In the prior art, 3 alpha, 7 alpha-dihydroxy-5-beta-cholanic acid is synthesized by basically using cholic acid as a raw material, and the cholic acid is expensive and does not accord with the industrial production principle. The application numbers are: 20151100072
2.8, the Chinese patent of invention discloses a method for preparing chenodeoxycholic acid by taking ducholic acid as a raw material, but the method relates to a Huang Minlon reduction method, high-temperature and high-pressure reaction is adopted, the danger coefficient is higher, and the mild condition and the higher yield of the synthesis process developed by the invention are realized.
Disclosure of Invention
According to the method, the chenodeoxycholic acids are respectively obtained by taking the ducosacholic acids as raw materials through an autonomously researched and developed extraction process. The invention is realized by the following processes:
a method for synthesizing 3 alpha, 7 alpha-dihydroxy-5-beta-cholanic acid from duck cholic acid comprises the following steps:
(1) sequentially adding methanol, cholic acid of duck and concentrated sulfuric acid into a 500ml four-mouth bottle, carrying out reflux reaction at 70 ℃ for 2 hours, distilling under reduced pressure to remove the methanol, adding water and dichloromethane for extraction, combining organic phases, washing with 60ml of water, washing with saturated NaCl, drying with anhydrous sodium sulfate, and concentrating under reduced pressure to obtain 3a,7a, 23-trihydroxy-methyl cholate;
(2) sequentially adding 3a,7a, 23-trihydroxy-methyl cholate, dissolving in dichloromethane and triethylamine, adding acetic anhydride and DMAP, reacting for 2 hours at 20-25 ℃, decompressing after the reaction is finished, removing the solvent, adding water, extracting a water phase by using ethyl acetate, combining organic phases, washing by using hydrochloric acid, water and saturated NaCl respectively, drying by using anhydrous sodium sulfate, concentrating a crude product by using organic phase under reduced pressure, and recrystallizing by using methanol to obtain 3a,7a, 23-triacetoxy-methyl cholate;
(3) sequentially adding 3a,7a, 23-triacetoxy-methyl cholate, ethyl acetate and acetic acid obtained in the step (1) into a 500ml four-mouth bottle, dissolving the mixture in acetic acid, controlling the temperature to be 30-40 ℃, adding sodium bicarbonate, reacting for 1 hour at the temperature of 30-40 ℃, distilling an organic phase until a viscous residue is obtained, adding methanol, cooling to be-5-0 ℃ for crystallization, filtering, leaching with 9g of methanol, and filtering until no filtrate exists, so as to obtain 3a,7 a-diacetoxy-23-hydroxy methyl cholate;
(4) dissolving 3a,7 a-diacetyloxy-23-hydroxy cholic acid methyl ester in dichloromethane in sequence, controlling the temperature to be 20-40 ℃, dropwise adding methane sulfonyl chloride and triethylamine in sequence, reacting for 1h, distilling under reduced pressure to remove the solvent, washing with hydrochloric acid, water and saturated NaCl respectively, drying with anhydrous sodium sulfate, concentrating the organic phase under reduced pressure, heating the crude product with methanol to dissolve and recrystallize to obtain 3a,7 a-diacetyloxy-23-methanesulfonyl cholic acid methyl ester;
(5) 3a,7 a-diacetyloxy-23-methylsulfonylcholic acid methyl ester is dissolved in TFA in sequence, and sodium borohydride is added for reaction for 1 h.

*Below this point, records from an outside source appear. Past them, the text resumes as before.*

-- ==== Sys2Proof/Machine/Clock.lean ====
section
/-! DEFINITION. The reference Clock (60_exceptions.md section 6.1). -/

namespace Sys2Proof.Machine

/-- Every field at its reset value (R301). -/
def clockReset : ClockState := ⟨0, 0, 0, 0⟩

/-- The Generic Clock's identity (R301, R318, log 27). -/
def clockIdent : DeviceIdent := ⟨0x12D0B402, 0x00000000, 0x0001, "Generic Clock"⟩

/-- The Clock's commands, on the Clock that is device `i` (R302). -/
def clockReceive (i : Nat) (c : ClockState) (command : Word) (s : State) : State :=
  match command.toNat with
  | 0 => s.setBody i (.clock { c with rate := s.gpr.get .b, ticks := 0, acc60 := 0 })
  | 1 => (s.setGpr .c c.ticks).setBody i (.clock { c with ticks := 0 })
  | 2 => s.setBody i (.clock { c with message := s.gpr.get .b })
  | _ => s

/-- Sixty times the cycles of one tick: CLOCK_HZ x rate (R303). -/
def clockPeriod60 (p : Params) (c : ClockState) : Nat := p.clockHz * c.rate.toNat

/-- `n` passes of the tick loop: each takes one tick's cycles, counts it, and triggers if the message is not 0 (R303). -/
def clockTicks (i : Nat) : Nat → ClockState → State → Result
  | 0, _, s => .next s
  | n + 1, c, s =>
    let c' := { c with acc60 := c.acc60 - clockPeriod60 s.params c, ticks := c.ticks + 1 }
    let s' := s.setBody i (.clock c')
    if c.message = 0 then clockTicks i n c' s'
    else andThen (trigger c.message false s') (clockTicks i n c')

/-- `clock(n)` on the Clock that is device `i` (R303). The loop runs while the accumulator holds a whole period: as often as the
period goes into it. With a period of 0 (CLOCK_HZ = 0) no tick is counted (log 23). -/
def clockAdvance (i : Nat) (c : ClockState) (n : Nat) (s : State) : Result :=
  if c.rate = 0 then .next s
  else
    let c' := { c with acc60 := c.acc60 + 60 * n }
    clockTicks i (c'.acc60 / clockPeriod60 s.params c') c' (s.setBody i (.clock c'))

end Sys2Proof.Machine
end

The organic phase was distilled under reduced pressure. Adding methanol, heating to dissolve, and cooling to obtain white crystalline solid 3a,7 a-diacetyloxy-methyl cholate;
(6) sequentially adding 3a,7 a-diacetyloxy-methyl cholate, adding dichloromethane for dissolution, adding sodium hydroxide, controlling the temperature to be 20-30 ℃, reacting for 1h, adding sulfuric acid for acidification after the reaction is finished, evaporating the solvent to obtain a crude product, heating, refluxing, cooling and recrystallizing by using methanol, leaching the filter cake by using purified water, and filtering until no filtrate exists, thereby obtaining the chenodeoxycholic acid.
The preparation method comprises the following steps: methanol in step (1): d, duck cholic acid: the mass ratio of the concentrated sulfuric acid is as follows: 8: 5: 0.05, wherein the purity of the duck cholic acid is more than 96%.
The preparation method comprises the following steps: the mass of sodium bicarbonate added in the step (2) is 1/5-1/10 of 3a,7a, 23-triacetoxy-cholic acid methyl ester.
The invention has the advantages of
(1) And (3) replacing cholic acid with hydroxy-ducholic acid at the 23-position to synthesize chenodeoxycholic acid. The price of cholic acid is about 2 ten thousand and one ton, and the price of the duck cholic acid is about 2000 yuan and one ton. And accords with the industrial production principle.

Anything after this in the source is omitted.